Collected data entries:
══════════════════════════════

/-- 60_exceptions.md section 2 (R246 by decision D27, log 21): on a halted core a STEP changes nothing and answers FAULT,
wherever PC is; TICK counts; SNAPSHOT answers; LOAD writes but does not clear HALT; RESET clears it. -/
def Obligations.HaltedCoreStaysHaltedUntilReset : Prop :=
  ∀ s : State, s.haltRec.halt = true →
    (∃ t, stepOp s = .next t ∧ t.haltRec = s.haltRec ∧ t.report = .step .fault false ∧ t.pc = s.pc ∧
      OnlyRegsChange [] s t ∧ HostSideSame s t) ∧
    (∀ rest, s.schedule = .tick :: rest →
      ∃ t, step s = .next t ∧ t.haltRec = s.haltRec ∧ t.dt.toNat = s.dt.toNat - 1 ∧ t.st.toNat = s.st.toNat - 1) ∧
    (∀ rest, s.schedule = .snapshot :: rest →
      ∃ t, step s = .next t ∧ t.haltRec = s.haltRec ∧ t.report = .snapshot s.fb.cells) ∧
    (∀ rom rest, s.schedule = .load rom :: rest → rom.length ≤ 3584 →
      ∃ t, step s = .next t ∧ t.haltRec = s.haltRec ∧ t.pc = 0x0200 ∧
        ∀ j, j < rom.length → t.mem.read (0x200 + j) = rom.getD j 0x00) ∧
    (∀ rest, s.schedule = .reset :: rest → ∃ t, step s = .next t ∧ t.haltRec = HaltRecord.clear)

/-- 60_exceptions.md section 2 (R241 by decisions D15, D16, log 19): a STEP of a running core that ends halted changed
nothing but the halt record; EPC is `fa`; EINSTR is the fetched word, or 0x0000 where the fetch itself faulted. -/
def Obligations.FaultsArePrecise : Prop :=
  ∀ s t : State, s.haltRec.halt = false → stepOp s = .next t → t.haltRec.halt = true →
    ∃ cause addr, cause ≠ Cause.none ∧
      EndsInFault cause (if s.pc.toNat > 0x0FFE then 0x0000 else s.fetchWord) addr s t

/-- R243, R242: which instruction raises what in EXECUTE, and on what condition. -/
def Obligations.FaultCausesByInstruction : Prop :=
  ∀ (i : Instr) (s t : State), s.haltRec.halt = false → exec i s = .next t → t.haltRec.halt = true →
    (t.haltRec.cause = .stackOverflow ∧ (∃ nnn, i = .call nnn) ∧ s.sp.val = 16 ∧ t.haltRec.eaddr = 0x0000) ∨
    (t.haltRec.cause = .stackUnderflow ∧ i = .ret ∧ s.sp.val = 0 ∧ t.haltRec.eaddr = 0x0000) ∨
    (t.haltRec.cause = .addressOutOfRange ∧ t.haltRec.eaddr = 0x1000 ∧
      ((∃ x y n, i = .drw x y n ∧ n.toNat ≥ 1 ∧ s.i.toNat + (n.toNat - 1) > 0xFFF) ∨
       (∃ x, i = .ldBVx x ∧ s.i.toNat + 2 > 0xFFF) ∨
       (∃ x, (i = .ldMemVx x ∨ i = .ldVxMem x) ∧ s.i.toNat + x.toNat > 0xFFF)))

/-- R16, R244: every operation answers; the machine never stops the model, a fault being a halted next state (log 4). -/
def Obligations.EveryStepAnswersANextState : Prop := ∀ s : State, ∃ t, step s = .next t

/-- R27, R30, R38, R121 and log 24: whatever the host requests next, the invariant is kept. -/
def Obligations.StepKeepsTheInvariant : Prop := ∀ s t : State, s.Inv → step s = .next t → t.Inv

/-- R50: the state after RESET meets the invariant. -/
def Obligations.ResetMeetsTheInvariant : Prop := State.reset.Inv

/-- 10_state.md section 12 and 70_reset_and_hazards.md section 1: PC is 0x0200 and the font is in memory (the source); the
zeros are the spec's decision D2 (log 5), the font's place and bytes D3 and D4 (log 6, 7). RESET requested by the host
leaves the same core. -/
def Obligations.ResetLeavesTheStatedValues : Prop :=
  (State.reset.pc = 0x0200 ∧ (∀ r, State.reset.vx r = 0x00) ∧ State.reset.i = 0x000 ∧ State.reset.dt = 0x00 ∧
    State.reset.st = 0x00 ∧ State.reset.sp.val = 0 ∧ (∀ k : Fin 16, State.reset.stack[k] = 0x0000) ∧
    (∀ r c, State.reset.fb.cell r c = false) ∧ State.reset.haltRec = HaltRecord.clear ∧
    State.reset.tone = false ∧
    ∀ a : Addr, State.reset.readByte a =
      if fontBase.toNat ≤ a.toNat ∧ a.toNat < fontBase.toNat + 80 then font.getD (a.toNat - fontBase.toNat) 0x00
      else 0x00) ∧
  ∀ (s : State) (rest : List HostOp), s.schedule = .reset :: rest →
    ∃ t, step s = .next t ∧ t.pc = 0x0200 ∧ t.haltRec = HaltRecord.clear ∧ t.report = .reset ∧
      OnlyRegsChange [] State.reset t ∧ t.schedule = rest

══════════════════════════════

*Problem requirements*.
Please return every line from the first one in the records above down to the line containing "s.haltRec.halt = true →", including both, exactly as written and nothing more.

*Response to the task*.
/-- 60_exceptions.md section 2 (R246 by decision D27, log 21): on a halted core a STEP changes nothing and answers FAULT,
wherever PC is; TICK counts; SNAPSHOT answers; LOAD writes but does not clear HALT; RESET clears it. -/
def Obligations.HaltedCoreStaysHaltedUntilReset : Prop :=
  ∀ s : State, s.haltRec.halt = true →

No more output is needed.